Während der Corona-Lockdown habe ich mich mal wieder mit Beethoven beschäftigt: diesmal das Vokalschaffen durchgespielt. Und da kamen selbstverständlich die Bekannten und dessen Beziehungen vorbei, wie z.B. zwischen Gegenliebe WoO 118 und der Chorphantasie, oder dem Punschlied WoO 111 und dem Ritterballett. Und da stiess ich auch auf eine für mich bis dann unbekannte Beziehung: Selbstgespräch WoO 114 mit dem C-dur Klavierkonzert op.15.

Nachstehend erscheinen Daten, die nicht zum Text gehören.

-- ==== Sys2Proof/Decode.lean ====
section
/-! DEFINITION. Decoding and encoding, from the patterns of spec/opcode_table.json (spec/30_encoding.md R130 to
R158). -/

namespace Sys2Proof

/-! ## Field codes -/

/-- Field A (R134). -/
def encA : AccA → BitVec 1
  | .a0 => 0b0#1
  | .a1 => 0b1#1

/-- Field A (R134). -/
def decA (b : BitVec 1) : AccA :=
  match b.toNat with
  | 0 => .a0
  | _ => .a1

/-- Field B (R134). -/
def encB : AccB → BitVec 1
  | .b0 => 0b0#1
  | .b1 => 0b1#1

/-- Field B (R134). -/
def decB (b : BitVec 1) : AccB :=
  match b.toNat with
  | 0 => .b0
  | _ => .b1

/-- Field AB (R135). -/
def encAcc : Acc → BitVec 2
  | .b0 => 0b00#2
  | .b1 => 0b01#2
  | .a0 => 0b10#2
  | .a1 => 0b11#2

/-- Field AB (R135). -/
def decAcc (b : BitVec 2) : Acc :=
  match b.toNat with
  | 0 => .b0
  | 1 => .b1
  | 2 => .a0
  | _ => .a1

/-- Field L (R134). -/
def encHalf : Half → BitVec 1
  | .lo => 0b0#1
  | .hi => 0b1#1

/-- Field L (R134). -/
def decHalf (b : BitVec 1) : Half :=
  match b.toNat with
  | 0 => .lo
  | _ => .hi

/-- Field nnn for rN (R137). -/
def encRN : RN → BitVec 3
  | .r0 => 0b000#3
  | .r1 => 0b001#3
  | .r2 => 0b010#3
  | .r3 => 0b011#3
  | .r4 => 0b100#3
  | .r5 => 0b101#3

/-- Field nnn for rN (R137). -/
def decRN (b : BitVec 3) : Option RN :=
  match b.toNat with
  | 0 => some .r0
  | 1 => some .r1
  | 2 => some .r2
  | 3 => some .r3
  | 4 => some .r4
  | 5 => some .r5
  | _ => none

/-- Field nnn for rN* (R137). -/
def encStar : RNStar → BitVec 3
  | .r0 => 0b000#3
  | .r1 => 0b001#3
  | .r2 => 0b010#3
  | .r3 => 0b011#3
  | .r4 => 0b100#3
  | .r5 => 0b101#3
  | .rb => 0b110#3
  | .y => 0b111#3

/-- Field nnn for rN* (R137). -/
def decStar (b : BitVec 3) : RNStar :=
  match b.toNat with
  | 0 => .r0
  | 1 => .r1
  | 2 => .r2
  | 3 => .r3
  | 4 => .r4
  | 5 => .r5
  | 6 => .rb
  | _ => .y

/-- Field qq (R137). -/
def encI : RI → BitVec 2
  | .r0 => 0b00#2
  | .r1 => 0b01#2
  | .r2 => 0b10#2
  | .r3 => 0b11#2

/-- Field qq (R137). -/
def decI (b : BitVec 2) : RI :=
  match b.toNat with
  | 0 => .r0
  | 1 => .r1
  | 2 => .r2
  | _ => .r3

/-- Field w (R137). -/
def encJ : RJ → BitVec 1
  | .r4 => 0b0#1
  | .r5 => 0b1#1

/-- Field w (R137). -/
def decJ (b : BitVec 1) : RJ :=
  match b.toNat with
  | 0 => .r4
  | _ => .r5

/-- Fields mm, ii, jj (R138). -/
def encMod : PostMod → BitVec 2
  | .keep => 0b00#2
  | .inc => 0b01#2
  | .dec => 0b10#2
  | .step => 0b11#2

/-- Fields mm, ii, jj (R138). -/
def decMod (b : BitVec 2) : PostMod :=
  match b.toNat with
  | 0 => .keep
  | 1 => .inc
  | 2 => .dec
  | _ => .step

/-- Field rrrrr (R140). -/
def encReg : Reg → BitVec 5
  | .r0 => 0b00000#5
  | .r1 => 0b00001#5
  | .r2 => 0b00010#5
  | .r3 => 0b00011#5
  | .r4 => 0b00100#5
  | .r5 => 0b00101#5
  | .rb => 0b00110#5
  | .y => 0b00111#5
  | .st0 => 0b01000#5
  | .st1 => 0b01001#5
  | .st2 => 0b01010#5
  | .p => 0b01011#5
  | .pc => 0b01100#5
  | .sp => 0b01101#5
  | .cfgi => 0b01110#5
  | .cfgj => 0b01111#5
  | .b0h => 0b10000#5
  | .b1h => 0b10001#5
  | .b0l => 0b10010#5
  | .b1l => 0b10011#5
  | .ext0 => 0b10100#5
  | .ext1 => 0b10101#5
  | .ext2 => 0b10110#5
  | .ext3 => 0b10111#5
  | .a0 => 0b11000#5
  | .a1 => 0b11001#5
  | .a0l => 0b11010#5
  | .a1l => 0b11011#5
  | .a0h => 0b11100#5
  | .a1h => 0b11101#5
  | .lc => 0b11110#5
  | .sv => 0b11111#5

/-- Field rrrrr (R140). -/
def decReg (b : BitVec 5) : Reg :=
  match b.toNat with
  | 0 => .r0
  | 1 => .r1
  | 2 => .r2
  | 3 => .r3
  | 4 => .r4
  | 5 => .r5
  | 6 => .rb
  | 7 => .y
  | 8 => .st0
  | 9 => .st1
  | 10 => .st2
  | 11 => .p
  | 12 => .pc
  | 13 => .sp
  | 14 => .cfgi
  | 15 => .cfgj
  | 16 => .b0h
  | 17 => .b1h
  | 18 => .b0l
  | 19 => .b1l
  | 20 => .ext0
  | 21 => .ext1
  | 22 => .ext2
  | 23 => .ext3
  | 24 => .a0
  | 25 => .a1
  | 26 => .a0l
  | 27 => .a1l
  | 28 => .a0h
  | 29 => .a1h
  | 30 => .lc
  | _ => .sv

/-- Field cccc (R141). -/
def encCond : Cond → BitVec 4
  | .always => 0b0000#4
  | .eq => 0b0001#4
  | .neq => 0b0010#4
  | .gt => 0b0011#4
  | .ge => 0b0100#4
  | .lt => 0b0101#4
  | .le => 0b0110#4
  | .nn => 0b0111#4
  | .c => 0b1000#4
  | .v => 0b1001#4
  | .e => 0b1010#4
  | .l => 0b1011#4
  | .nr => 0b1100#4
  | .niu0 => 0b1101#4
  | .iu0 => 0b1110#4
  | .iu1 => 0b1111#4

/-- Field cccc (R141). -/
def decCond (b : BitVec 4) : Cond :=
  match b.toNat with
  | 0 => .always
  | 1 => .eq
  | 2 => .neq
  | 3 => .gt
  | 4 => .ge
  | 5 => .lt
  | 6 => .le
  | 7 => .nn
  | 8 => .c
  | 9 => .v
  | 10 => .e
  | 11 => .l
  | 12 => .nr
  | 13 => .niu0
  | 14 => .iu0
  | _ => .iu1

/-- Swap option (R143). -/
def encSwap : SwapOpt → BitVec 4
  | .a0b0 => 0b0000#4
  | .a0b1 => 0b0001#4
  | .a1b0 => 0b0010#4
  | .a1b1 => 0b0011#4
  | .a0b0_a1b1 => 0b0100#4
  | .a0b1_a1b0 => 0b0101#4
  | .a0_b0_a1 => 0b0110#4
  | .a0_b1_a1 => 0b0111#4
  | .a1_b0_a0 => 0b1000#4
  | .a1_b1_a0 => 0b1001#4
  | .b0_a0_b1 => 0b1010#4
  | .b0_a1_b1 => 0b1011#4
  | .b1_a0_b0 => 0b1100#4
  | .b1_a1_b0 => 0b1101#4

/-- Swap option (R143). -/
def decSwap (b : BitVec 4) : Option SwapOpt :=
  match b.toNat with
  | 0 => some .a0b0
  | 1 => some .a0b1
  | 2 => some .a1b0
  | 3 => some .a1b1
  | 4 => some .a0b0_a1b1
  | 5 => some .a0b1_a1b0
  | 6 => some .a0_b0_a1
  | 7 => some .a0_b1_a1
  | 8 => some .a1_b0_a0
  | 9 => some .a1_b1_a0
  | 10 => some .b0_a0_b1
  | 11 => some .b0_a1_b1
  | 12 => some .b1_a0_b0
  | 13 => some .b1_a1_b0
  | _ => none

/-- A one-bit option field. -/
def encFlag (f : Bool) : BitVec 1 := BitVec.ofBool f

/-- A one-bit option field. -/
def decFlag (b : BitVec 1) : Bool := b == 1#1

/-- The bits `hi` down to `lo` of a word. -/
abbrev bits (w : Word) (hi lo : Nat) : BitVec (hi - lo + 1) := w.extractLsb hi lo

/-- Reads an rN field; 110 and 111 are reserved (R137). -/
def withRNField (b : BitVec 3) (f : RN → Instr) : Except DecodeError Instr :=
  match decRN b with
  | some n => .ok (f n)
  | none => .error .reservedAddressRegister

/-- The rN field in bits 2 to 0. -/
def withRN (w : Word) (f : RN → Instr) : Except DecodeError Instr := withRNField (bits w 2 0) f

Es handelt sich hier um T. 51-57 des Liedes (hier https://www.beethoven.de/de/work/view/4847404134170624/%26quot%3BSelbstgespr%C3%A4ch%26quot%3B%2C+Lied+f%C3%BCr+Singstimme+und+Klavier+WoO+114?fromArchive=5937910725476352
zwischen 1’13 und 1’21) und
T.15-20 des Finales des Konzertes (hier https://www.beethoven.de/de/work/view/5158520055922688/Konzert+f%C3%BCr+Klavier+und+Orchester+Nr.+1+%28C-Dur%29+op.+15?fromArchive=5150891422253056
zwischen 0’13 und 0’17 ).
Interessanterweise wurde die Komposition des WoO 114 höchtstwahrscheinlich noch in Bonn in 1792 angefangen. Aber die älteste Skizzen für das Konzert (einschliesslich des Rondo-Themas des Schlusssatzes) sollten erst in 1793 in Wien entstanden sein. Interessant: Eine Art von unbewusster Selbstzitierung?